Whether it was money-laundering, stealing mail, or taking government subsidies illegally, all the people who participate in these acts essentially are denying G-d and His Divine Providence. At the same time, they worship Him in some ways, a behavior truly typical of idol-worshipers with multiple gods of varying powers and purviews.

That’s the idol worship part. What about the second piece, the feeling of smug satisfaction from others when they see these people falling or being dragged into court?

We who are witnessing these events, must be disgusted by the chillul HaShem, the desecration of G-d’s holy name and the tarnishment of His reputation which comes as a result of the action of “His People.”

At the same time, we must feel for these poor souls who felt so bereft that they needed to resort to falsehood and trickery. Perhaps it was arrogance which motivated them, arrogance which will keep them from the sphere of HaShem’s countenance, as He cannot dwell with someone who is arrogant.

Instead of talking about these people, or disparaging stereotypes, we must pray for them and pity them. We must ask that they fall into the hands of G-d, not the hands of Man, for His mercy is great, while Man can be ruthless.

Further, we must strengthen our own faith that despite setbacks, HaShem is carefully orchestrating all events. We must remind ourselves that the only way to succeed is to follow His rules, the rules He set up to run the world.

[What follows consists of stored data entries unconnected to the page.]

-- ==== Sys2Proof/Machine/State.lean ====
section
/-!
DEFINITION. The state of the device, as plain data. Every register of the register space is a word of `State.regs`
(a canonical sparse list over the reset words of Sys2Proof/Machine/RegTable.lean); the structures below hold what the
spec gives the machine besides its registers: queues, buffers, counters, the ledger images, the contents of Strata,
the flash, the Bedrock domain, and the queue of the commands that are waiting (`pending`, first in, first out).
-/

namespace Sys2Proof.Machine

/-- The ways a step can stop. -/
inductive Fault where
  /-- Raised by a meaning whose command carries a list of samples of the wrong length (LANE_OUTPUT_SAMPLE without its
  76 lanes of 32 conversions, SCAN_COMPLETE without its conversions): no event of the device has that form (R50, R150).
  Safe: the device never meets it. -/
  | illFormed
deriving DecidableEq, Repr

/-- The ways a command can be refused by the model. -/
inductive Refusal where
  /-- Raised by an arm of `exec` for a command that has no meaning yet. Safe. -/
  | notModelled (mnemonic : String)
deriving DecidableEq, Repr

/-! ### The ledger (R183 to R219) and Strata (R220 to R239) -/

/-- One billing slot (R184): value, carries out of 64 bits, PARTIAL_SEEN and the 24-bit fraction. -/
structure Slot where
  val : BitVec 64 := 0
  wrap : BitVec 8 := 0
  partialSeen : Bool := false
  frac : BitVec 24 := 0
deriving DecidableEq, Repr

/-- DEM_LAST and DEM_LAST_STAT of a demand channel (R203, R206). -/
structure DemLast where
  value : BitVec 64 := 0
  short : Bool := false
  timeStep : Bool := false
  outage : Bool := false
  powerdown : Bool := false
  rate : Nat := 0
deriving DecidableEq, Repr

/-- DEM_MAXr and DEM_MAXTr (R205). -/
structure DemMax where
  value : BitVec 64 := 0
  time : BitVec 64 := 0
deriving DecidableEq, Repr

/-- A sub-interval of a sliding window that has closed (R203): its energies by channel, the rate at its start, and whether
it contains part of an outage. -/
structure PastSub where
  energy : List (Nat × Nat) := []
  rate : Nat := 0
  outage : Bool := false
deriving DecidableEq, Repr

/-- The demand sub-interval in progress (R204, R206). -/
structure DemInt where
  energy : List (Nat × Nat) := []
  past : List PastSub := []
  rate : Nat := 0
  elapsed : Nat := 0
  short : Bool := true
  outage : Bool := false
  powerdown : Bool := false
deriving DecidableEq, Repr

/-- The load-profile interval in progress (R207): the increments by owner × 4 + i and the flags by owner. -/
structure LpInt where
  delta : List (Nat × Nat) := []
  flags : List (Nat × BitVec 8) := []
  short : Bool := true
  outage : Bool := false
  powerdown : Bool := false
deriving DecidableEq, Repr

/-- A load-profile entry (R207). -/
structure LpEntry where
  seq : BitVec 32
  owner : Nat
  flags : BitVec 8
  rate : Nat
  tsrc : Nat
  endTime : BitVec 64
  opsec : Nat
  pwrcyc : Nat
  delta : List Nat
deriving DecidableEq, Repr

/-- A calendar as the 353 words of R198. -/
abbrev Calendar := List Word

These things are coming to a head just in time for Tisha B’Av. Someone told me Tisha B’Av is a yucky day and you just have to get through it however you can.

I disagree. Tisha B’Av is a time of supreme closeness. A parent must get very close to his child to spank him and this is a time when HaShem is close. When a child is punished, he can cry and apologize, and his father will hug him and wipe away the tears.

These events have brought this to the fore. We are so far away from our father that we don’t know what to do with ourselves. Let’s stop and realize that He has orchestrated all the arrests to happen at just this time not because He wants to punish us, but because He wants to bring us home.

We can’t change what these people are accused of doing, but we can change our response to them. We don’t need to accuse and point fingers, there’s enough of that.

Our job is to feel for all our brothers and sisters and be saddened when they fall, spiritually, financially, or otherwise.

If we do that, then we will have turned the message of Tisha B’Av into a lesson learned, and we may be able to come home again. If not, we are just as corrupt and off base as those who think they can take matters into their “own hands.”

But that’s just my outlook. What’s yours?



  1. Yeah! I am the first one to comment!

    Great post, Reb Jon! Good message.